Collected data entries
-- ==== Sys2Proof/Tests/Slice0.lean ====
section
/-! SUPPORT. Tests: ill-formed operations are refused, every constructor's word decodes, one step of every operation
on a small state with the spec's own numbers, and a witness for every statement with hypotheses. -/

namespace Sys2Proof.Tests

open Sys2Proof Sys2Proof.Machine

/-! ## Small states -/

/-- What an operation leaves. -/
def after (i : Instr) (s : State) : State :=
  match exec i s with
  | .next t => t
  | .fault _ => s
  | .refused _ => s

def reset : State := State.reset
/-- The reset state with this PLL. -/
def withPll (p : Pll) : State := { State.reset with pll := p }
/-- The reset state with this framer. -/
def withFrm (f : Framer) : State := { State.reset with frm := f }
/-- The reset state with this decoder. -/
def withDec (d : Decoder) : State := { State.reset with dec := d }
/-- The reset state with the decoder in this state, nothing received. -/
def inDs (d : DState) : State := withDec { resetDecoder with ds := d }
/-- The reset state with the framer in this state. -/
def inFs (f : FState) : State := withFrm { resetFramer with fs := f }
/-- The reset state of a block with this discriminator, a gate of one sample and a FIFO of two. -/
def withDisc (d : Disc) : State :=
  State.resetOf { Config.reference with DISC := d, GATE_WINDOW := 1, FIFO_DEPTH := 2 }
/-- The identity discriminator, one sample waiting. -/
def oneSample (x : Sample) : State := { withDisc .ident with inp := { fifo := [x], inv := false } }
/-- A PLL inside a frame at a transition from mark to space, with this phase. -/
def atTransition (icont : Int) : State :=
  { withPll { x0 := -1000, x1 := 1000, x2 := 1000, icont := icont, rcnt := 0 } with
    frm := { resetFramer with fs := .data } }
/-- The bytes of the source's example message (95_test_vectors.md V1). -/
def v1 : List Byte := [0x04, 0x08, 0x02, 0x07, 0x35, 0x35, 0x35, 0x31, 0x32, 0x33, 0x34, 0x82]
/-- The block after that message. -/
def afterV1 : State := withDec (decodeBytes Config.reference v1 resetDecoder)
/-- The first byte of an SDMF message has been decoded, a sample waits and a read is to come. -/
def oneByte : State :=
  { withDec { resetDecoder with ds := .ml, fmt := .sdmf, msglen := 1, msgbuf := [(0, 0x04)], cks := 0x04 } with
    inp := { fifo := [100], inv := false }
    pending := [0x040000] }
/-- The decoder of a message buffer that is full, in this state. -/
def fullIn (d : DState) : Decoder := { resetDecoder with ds := d, msglen := 258 }

/-! ## WellFormed refuses an ill-formed operation (30_encoding.md R87, R88, R102) -/

theorem test_wf_mtOther_mdmf : Instr.wellFormed (.mtOther 0x80) = false := by decide
theorem test_wf_mtOther_sdmf : Instr.wellFormed (.mtOther 0x04) = false := by decide
theorem test_wf_dtOther_known : ([0x01, 0x02, 0x04, 0x07, 0x08] : List Byte).all
    (fun v => !Instr.wellFormed (.dtOther v)) = true := by decide
theorem test_wf_others : Instr.wellFormed (.mtOther 0x55) = true ∧ Instr.wellFormed (.dtOther 0x80) = true := by
  decide

/-! ## Decoding: words written out, operand | row | stream (log 1; stream bits from 30_encoding.md R80, R87, R88) -/

theorem test_decode_host : decode 0x0102AA = .ok (.frame 0x55) ∧ decode 0x020000 = .ok .start ∧
    decode 0x03FFFB = .ok (.push 0xFFFB) ∧ decode 0x040000 = .ok .rdst ∧ decode 0x050102 = .ok (.rdmb 258) ∧
    decode 0x060000 = .ok .pop ∧ decode 0x270000 = .ok .extract := by decide
theorem test_decode_discriminator : decode 0x071F40 = .ok (.discStep 8000) ∧ decode 0x080000 = .ok .mfMark ∧
    decode 0x090000 = .ok .mfSpace ∧ decode 0x0A0000 = .ok .diff ∧ decode 0x0B0000 = .ok .postf := by decide
theorem test_decode_pll : decode 0xFFFFFFFFFFFFFFFC0C0000 = .ok (.histShift (-4)) ∧
    decode 0x0D0000 = .ok .pllHold ∧ decode 0x0E0000 = .ok .pllSnap ∧ decode 0x0F0000 = .ok .pllNudge ∧
    decode 0x100000 = .ok .pllAdv ∧ decode 0x110000 = .ok .pllLatch ∧ decode 0x120000 = .ok .pllRound := by decide
theorem test_decode_framer : decode 0x130000 = .ok .frStartOk ∧ decode 0x140001 = .ok .frStartFalse ∧
    decode 0x150000 = .ok (.frData false) ∧ decode 0x150001 = .ok (.frData true) ∧ decode 0x160001 = .ok .frStopOk ∧
    decode 0x170000 = .ok .frStopBad := by decide
theorem test_decode_decoder_types : decode 0x1A0080 = .ok .mtMdmf ∧ decode 0x1B0004 = .ok .mtSdmf ∧
    decode 0x1C0055 = .ok (.mtOther 0x55) ∧ decode 0x1E0001 = .ok .dtDate ∧ decode 0x1F0002 = .ok .dtNumber ∧
    decode 0x200004 = .ok .dtNonumber ∧ decode 0x210007 = .ok .dtName ∧ decode 0x220008 = .ok .dtNoname ∧
    decode 0x230003 = .ok (.dtOther 0x03) := by decide
theorem test_decode_decoder_bytes : decode 0x1800FF = .ok (.ovf 0xFF) ∧ decode 0x190002 = .ok (.append 0x02) ∧
    decode 0x1D0008 = .ok (.mlAny 0x08) ∧ decode 0x240007 = .ok (.dlAny 0x07) ∧
    decode 0x250035 = .ok (.dataAny 0x35) ∧ decode 0x260082 = .ok (.ckAny 0x82) := by decide
theorem test_decode_table_words : decodeTableWord 8 0x80 = some .mtMdmf ∧ decodeTableWord 8 0x04 = some .mtSdmf ∧
    decodeTableWord 8 0x07 = some .dtName ∧ decodeTableWord 8 0x00 = some .frStartOk ∧
    decodeTableWord 16 0x02AA = some (.frame 0x55) := by decide
theorem test_decode_rejects : decode 0x280000 = .error .unknownSelector ∧ decode 0x020001 = .error .streamBits ∧
    decode 0x01000000020000 = .error .operandBits ∧ decode 0x1C0080 = .error .moreSpecificRow ∧
    decode 0x000003 = .error .noRowWithoutState := by decide
theorem test_fetch_word : step (State.reset.withFetchWord 8 0x80) =
    exec .mtMdmf ((State.reset.withFetchWord 8 0x80).setPending []) := rfl

/-! ## The selection of the block itself (40 R113, 43 R170, 44 R190) -/

theorem test_select_transition : selectTransition .idle true true = some .pllSnap ∧
    selectTransition .idle true false = some .pllHold ∧ selectTransition .idle false true = some .pllHold ∧
    selectTransition .start true false = some .pllNudge ∧ selectTransition .stop false true = none := by decide
theorem test_select_decoder : selectDecoder .mt true 0x80 = some (.ovf 0x80) ∧
    selectDecoder .complete false 0x80 = none ∧ selectDecoder .dt false 0x80 = some (.dtOther 0x80) := by decide

/-! ## The configuration (00_scope.md R8, R11, R10) -/

theorem test_reference_constants : Config.reference.PLLISPB = 213 ∧ Config.reference.PLLIDS = 6 ∧
    Config.reference.PLLISPB2 = 106 ∧ Config.reference.rem32 = 400 ∧ Config.reference.PLL_ROUND_OFF = 1 ∧
    Config.reference.PLL_ROUND_PERIOD = 3 ∧ Config.reference.WINDOW = 80 ∧ Config.reference.W = 7 ∧
    Config.reference.L = 3 ∧ Config.reference.YW = 34 ∧ Config.reference.ICW = 9 ∧ Config.reference.OCCW = 7 ∧
    Config.reference.valid = true := by decide
theorem test_refused_configuration : Config.valid { Config.reference with FS := 4799 } = false ∧
    Config.valid { Config.reference with GATE_WINDOW := 81 } = false ∧
    Config.valid { Config.reference with MSG_MAX := 2 } = false := by decide
/-- 41 R142: `YW = 16` for `DISC_ID`; R130: an unknown discriminator brings its own. -/
theorem test_output_width : (withDisc .ident).cfg.YW = 16 ∧ (withDisc (.other 3 20)).cfg.YW = 20 := by decide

Problem requirements:
Every line from the data above that contains "dtName" must appear in the answer.

Expected output:
    decode 0x200004 = .ok .dtNonumber ∧ decode 0x210007 = .ok .dtName ∧ decode 0x220008 = .ok .dtNoname ∧
    decodeTableWord 8 0x07 = some .dtName ∧ decodeTableWord 8 0x00 = some .frStartOk ∧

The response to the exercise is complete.